Certains symptômes se montrent un peu moins fort par moment quand j’arrive à ne pas trop me dissocier par le fait d’avoir travaillé dessus.
Mes traumatismes ne sont pas quelque chose dont je peux simplement « me remettre ». Par contre, comme je l’écris souvent, je peux essayer de les digérer et cela, ça doit se travailler encore et encore afin de pouvoir les mettre dans mon bocal dans mon cerveau.
Voici une production que j’avais faite à ce sujet :

BMP – Un bocal dans mon cerveau

Pour certaines personnes, le traumatisme peut durer quelques semaines ou quelques mois, mais pour d’autres, comme moi les symptômes peuvent durer toute la vie et être associés à des sentiments d’impuissance, d’isolement, de dépression. Sans oublier aussi que je peux devenir extrêmement réactive et dépassée par des choses sans importance. C’est l’angoisse qui prend le dessus et la peur. Tout comme les ruminations et croyances négatives.
Mon entourage a beau me dire que ce n’est rien, de ne pas y prêter attention, ces phrases n’ont aucun effet sur moi, car je ne peux plus contrôler mes réactions, mes pensées, car je suis comme partie dans un autre monde. En fait tout devient compliqué à comprendre etc.
Pour faire barrage aux sensations terrifiantes, le cortex préfrontal médian, là où siège ma conscience se met en veille. Dans ces moments-là, je ne sais plus ce que je ressens. Il m’est difficile d’être consciente de ce qui est bon ou mauvais pour moi, ou de prendre une décision en toute lucidité. Je ne perçois même pas le danger. Je ne sais sais plus rien, j’ai disparu du temps présent, je suis loin dans l’univers du passé et qui ne doit pas venir se mélanger dans le temps présent.
Quand je suis dissociée, je suis complètement déconnectée du présent. C’est une de mes parties émotionnelles qui prend alors la relève. Dans ces moments-là, je ne me rappelle de rien du tout. Quand je reviens à moi, cela ressemble à un grand trou dans le présent, que j’ai besoin de remplir pour faire fuir mes frayeurs, mes peurs et mes angoisses. J’ai l’impression de tout réapprendre à chaque fois.
L’adulte que je suis, revient à chaque fois doucement dans le temps présent. J’y crois toujours, même si par moment j’ai cette frayeur qu’elle reste coincée et qu’elle disparaisse.
Un jour, j’avais posé la question à mon psy, il n’a pas su me répondre avec certitude. Personne ne le sait en fait, si je ne vais pas rester coincée dans ce passé terrifiant.
Il est certain que comprendre pourquoi et comment, c’est sécurisant pour moi et cette sécurité m’aide à mieux digérer les événements dramatiques. Je me sens parfois plus forte dans ma tête et dans mon cerveau. C’est cela qui est important pour moi, cette force ! Je ne perds jamais de vue de faire un pas de plus chaque jour.
Pour accompagner mon écrit, je vais par une première production montrer comment je perçois  mon cerveau avec tout ce passé que est de l’ordre de l’indicible.
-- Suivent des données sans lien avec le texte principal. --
/-! ### Candidates whose fields are shared by two constructors -/

theorem amo_f5 (f : BitVec 5) (aq rl : Bool) : (amoF7 f aq rl).extractLsb' 2 5 = f := 
  (extract_hi (a := 6) (b := 1) (st := 2) (f ++ bit1 aq) (bit1 rl) (by decide)).trans ((extract_hi (st := 1) f (bit1 aq) (by decide)).trans (extract_self _))
theorem amo_aq (f : BitVec 5) (aq rl : Bool) : (amoF7 f aq rl).getLsbD 1 = aq := 
  (get_hi (a := 6) (b := 1) (st := 1) (f ++ bit1 aq) (bit1 rl) (by decide)).trans ((get_lo (st := 0) f (bit1 aq) (by decide)).trans (bit1_get _))
theorem amo_rl (f : BitVec 5) (aq rl : Bool) : (amoF7 f aq rl).getLsbD 0 = rl := 
  (get_lo (a := 6) (b := 1) (st := 0) (f ++ bit1 aq) (bit1 rl) (by decide)).trans (bit1_get _)
theorem cand_slli (rd rs1 sh) : cand32 (encI 0x13 1 rd rs1 ((0 : BitVec 6) ++ sh)) = some (.slli rd rs1 sh) :=
  (congrArg (fun v : BitVec 12 => some (Instr.slli rd rs1 (v.extractLsb' 0 6))) (immI_encI 0x13 1 rd rs1 _)).trans
    (congrArg (fun v => some (Instr.slli rd rs1 v)) (extract_lo (0 : BitVec 6) sh))
theorem sh_bit (k : BitVec 6) (sh : BitVec 6) : ((k ++ sh : BitVec 12).extractLsb' 5 7).getLsbD 5 = k.getLsbD 4 := by
  rw [BitVec.getLsbD_extractLsb']; exact congrArg (fun b => decide (5 < 7) && b) (get_hi (st := 10) k sh (by decide))
theorem cand_srli (rd rs1 sh) : cand32 (encI 0x13 5 rd rs1 ((0 : BitVec 6) ++ sh)) = some (.srli rd rs1 sh) :=
  (congrArg (fun b : Bool => some (if b then Instr.srai rd rs1 ((encI 0x13 5 rd rs1 ((0 : BitVec 6) ++ sh)).immI.extractLsb' 0 6) else Instr.srli rd rs1 ((encI 0x13 5 rd rs1 ((0 : BitVec 6) ++ sh)).immI.extractLsb' 0 6))) (sh_bit 0 sh)).trans
  ((congrArg (fun v : BitVec 12 => some (Instr.srli rd rs1 (v.extractLsb' 0 6))) (immI_encI 0x13 5 rd rs1 _)).trans
    (congrArg (fun v => some (Instr.srli rd rs1 v)) (extract_lo (0 : BitVec 6) sh)))
theorem cand_srai (rd rs1 sh) : cand32 (encI 0x13 5 rd rs1 ((16 : BitVec 6) ++ sh)) = some (.srai rd rs1 sh) :=
  (congrArg (fun b : Bool => some (if b then Instr.srai rd rs1 ((encI 0x13 5 rd rs1 ((16 : BitVec 6) ++ sh)).immI.extractLsb' 0 6) else Instr.srli rd rs1 ((encI 0x13 5 rd rs1 ((16 : BitVec 6) ++ sh)).immI.extractLsb' 0 6))) (sh_bit 16 sh)).trans
  ((congrArg (fun v : BitVec 12 => some (Instr.srai rd rs1 (v.extractLsb' 0 6))) (immI_encI 0x13 5 rd rs1 _)).trans
    (congrArg (fun v => some (Instr.srai rd rs1 v)) (extract_lo (16 : BitVec 6) sh)))
theorem cand_loopi (c : BitVec 10) (imm) : cand32 (encI 0x0b 1 (c.extractLsb' 0 5) (c.extractLsb' 5 5) imm) = some (.loopi c imm) :=
  (congrArg (fun v => some (Instr.loopi (c.extractLsb' 5 5 ++ c.extractLsb' 0 5) v)) (immI_encI _ _ _ _ _)).trans
   (congrArg (fun v => some (Instr.loopi v imm)) (extract_join (a := 5) (b := 5) c))
theorem cand_widf (k : BitVec 9) (rd i) : cand32 (encI 0x0b 4 rd 0 (k ++ i)) = some (if k.extractLsb' 0 2 = 0 then .widf rd i else if k.extractLsb' 0 2 = 1 then .widfExt rd i else .widfLvl rd i) := by
  have h : (k ++ i : BitVec 12).extractLsb' 3 2 = k.extractLsb' 0 2 := extract_hi (st := 3) k i (by decide)
  have h' : (k ++ i : BitVec 12).extractLsb' 0 3 = i := extract_lo k i
  have h2 := immI_encI 0x0b 4 rd 0 (k ++ i)
  show some (if (encI 0x0b 4 rd 0 (k ++ i)).immI.extractLsb' 3 2 = 0 then Instr.widf rd ((encI 0x0b 4 rd 0 (k ++ i)).immI.extractLsb' 0 3)
    else if (encI 0x0b 4 rd 0 (k ++ i)).immI.extractLsb' 3 2 = 1 then Instr.widfExt rd ((encI 0x0b 4 rd 0 (k ++ i)).immI.extractLsb' 0 3) else Instr.widfLvl rd ((encI 0x0b 4 rd 0 (k ++ i)).immI.extractLsb' 0 3)) = _
  rw [h2, h, h']
theorem f7_fm (fm pr su : BitVec 4) : ((fm ++ pr ++ su : BitVec 12).extractLsb' 5 7).extractLsb' 3 4 = fm := by
  have h : ((fm ++ pr ++ su : BitVec 12).extractLsb' 5 7).extractLsb' 3 4 = (fm ++ pr ++ su : BitVec 12).extractLsb' 8 4 := by
    ext j hj; simp only [BitVec.getElem_extractLsb', BitVec.getLsbD_extractLsb']
    have : 3 + j < 7 := by omega
    simp only [this, decide_true, Bool.true_and]; congr 1; omega
  exact h.trans ((extract_hi (st := 8) (fm ++ pr) su (by decide)).trans ((extract_hi (st := 4) fm pr (by decide)).trans (extract_self _)))
theorem pr_of (fm pr su : BitVec 4) : (fm ++ pr ++ su : BitVec 12).extractLsb' 4 4 = pr :=
  (extract_hi (st := 4) (fm ++ pr) su (by decide)).trans (extract_lo _ _)
theorem su_of (fm pr su : BitVec 4) : (fm ++ pr ++ su : BitVec 12).extractLsb' 0 4 = su := extract_lo _ _
theorem cand_fence (fm pr su : BitVec 4) (rs1 rd : Reg) (h : ¬ (encI 0x0f 0 rd rs1 (fm ++ pr ++ su)).pack = 0x0100000F) :
   cand32 (encI 0x0f 0 rd rs1 (fm ++ pr ++ su)) = some (if fm = 8 then .fenceTso pr su rs1 rd else .fence fm pr su rs1 rd) := by
  have h1 := immI_encI 0x0f 0 rd rs1 (fm ++ pr ++ su)
  have h2 := f7_fm fm pr su
  have h3 := pr_of fm pr su
  have h4 := su_of fm pr su
  show some (if (encI 0x0f 0 rd rs1 (fm ++ pr ++ su)).pack = 0x0100000F then Instr.pause else 
     if ((fm ++ pr ++ su : BitVec 12).extractLsb' 5 7).extractLsb' 3 4 = 8 then .fenceTso ((encI 0x0f 0 rd rs1 (fm ++ pr ++ su)).immI.extractLsb' 4 4) ((encI 0x0f 0 rd rs1 (fm ++ pr ++ su)).immI.extractLsb' 0 4) rs1 rd
     else .fence (((fm ++ pr ++ su : BitVec 12).extractLsb' 5 7).extractLsb' 3 4) ((encI 0x0f 0 rd rs1 (fm ++ pr ++ su)).immI.extractLsb' 4 4) ((encI 0x0f 0 rd rs1 (fm ++ pr ++ su)).immI.extractLsb' 0 4) rs1 rd) = _
  rw [if_neg h, h1, h2, h3, h4]
theorem fence_fields {fm pr su : BitVec 4} {rs1 rd : Reg} (h : (encI 0x0f 0 rd rs1 (fm ++ pr ++ su)).pack = 0x0100000F) :
    fm = 0 ∧ pr = 1 ∧ su = 0 ∧ rs1 = 0 ∧ rd = 0 := by
  have hu := congrArg F32.unpack h
  rw [F32.unpack_pack] at hu
  have hi := immI_encI 0x0f 0 rd rs1 (fm ++ pr ++ su)
  rw [hu] at hi
  have e : (fm ++ pr ++ su : BitVec 12) = 0x010 := hi.symm
  refine ⟨?_, ?_, ?_, congrArg F32.rs1 hu, congrArg F32.rd hu⟩
  · rw [← f7_fm fm pr su, e]; rfl
  · rw [← pr_of fm pr su, e]; rfl
  · rw [← su_of fm pr su, e]; rfl

theorem ext1 {a b c : Nat} (x : BitVec a) (y : BitVec b) (z : BitVec c) : (x ++ y ++ z).extractLsb' c b = y := by
  rw [extract_hi _ _ (Nat.le_refl _), Nat.sub_self]; exact extract_lo _ _
theorem ext2 {a b c d : Nat} (x : BitVec a) (y : BitVec b) (z : BitVec c) (u : BitVec d) : (x ++ y ++ z ++ u).extractLsb' (d + c) b = y := by
  rw [extract_hi _ _ (by omega), Nat.add_sub_cancel_left]; exact ext1 _ _ _
theorem ext3 {a b c d e : Nat} (x : BitVec a) (y : BitVec b) (z : BitVec c) (u : BitVec d) (v : BitVec e) :
    (x ++ y ++ z ++ u ++ v).extractLsb' (e + (d + c)) b = y := by
  rw [extract_hi _ _ (by omega), Nat.add_sub_cancel_left]; exact ext2 _ _ _ _
theorem bit_1 {a c : Nat} (x : BitVec a) (b : Bool) (z : BitVec c) : (x ++ bit1 b ++ z).getLsbD c = b := by
  rw [get_hi _ _ (Nat.le_refl _), Nat.sub_self]; exact (get_lo _ _ (by decide)).trans (bit1_get b)
theorem bit_2 {a c d : Nat} (x : BitVec a) (b : Bool) (z : BitVec c) (u : BitVec d) : (x ++ bit1 b ++ z ++ u).getLsbD (d + c) = b := by
  rw [get_hi _ _ (by omega), Nat.add_sub_cancel_left]; exact bit_1 _ _ _
theorem bit_3 {a c d e : Nat} (x : BitVec a) (b : Bool) (z : BitVec c) (u : BitVec d) (v : BitVec e) :
    (x ++ bit1 b ++ z ++ u ++ v).getLsbD (e + (d + c)) = b := by
  rw [get_hi _ _ (by omega), Nat.add_sub_cancel_left]; exact bit_2 _ _ _ _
Comment avez-vous concrétisé votre esquisse ?

Par moment, j’ai l’impression que mon cerveau porte en lui une grande ouverture qui s’enfonce très profondément. Cette ouverture commence en haut de ma tête et va jusqu’en bas. Par moment il y a du sang qui remonte. Ce sang se répand dans des vaisseaux au-dessus du cerveau. Mais il ne touche pas complétement tous les vaisseaux. Les autres, qui ne sont pas encore touchés, me permettent de rester dans le mouvement d’une vie et de respirer.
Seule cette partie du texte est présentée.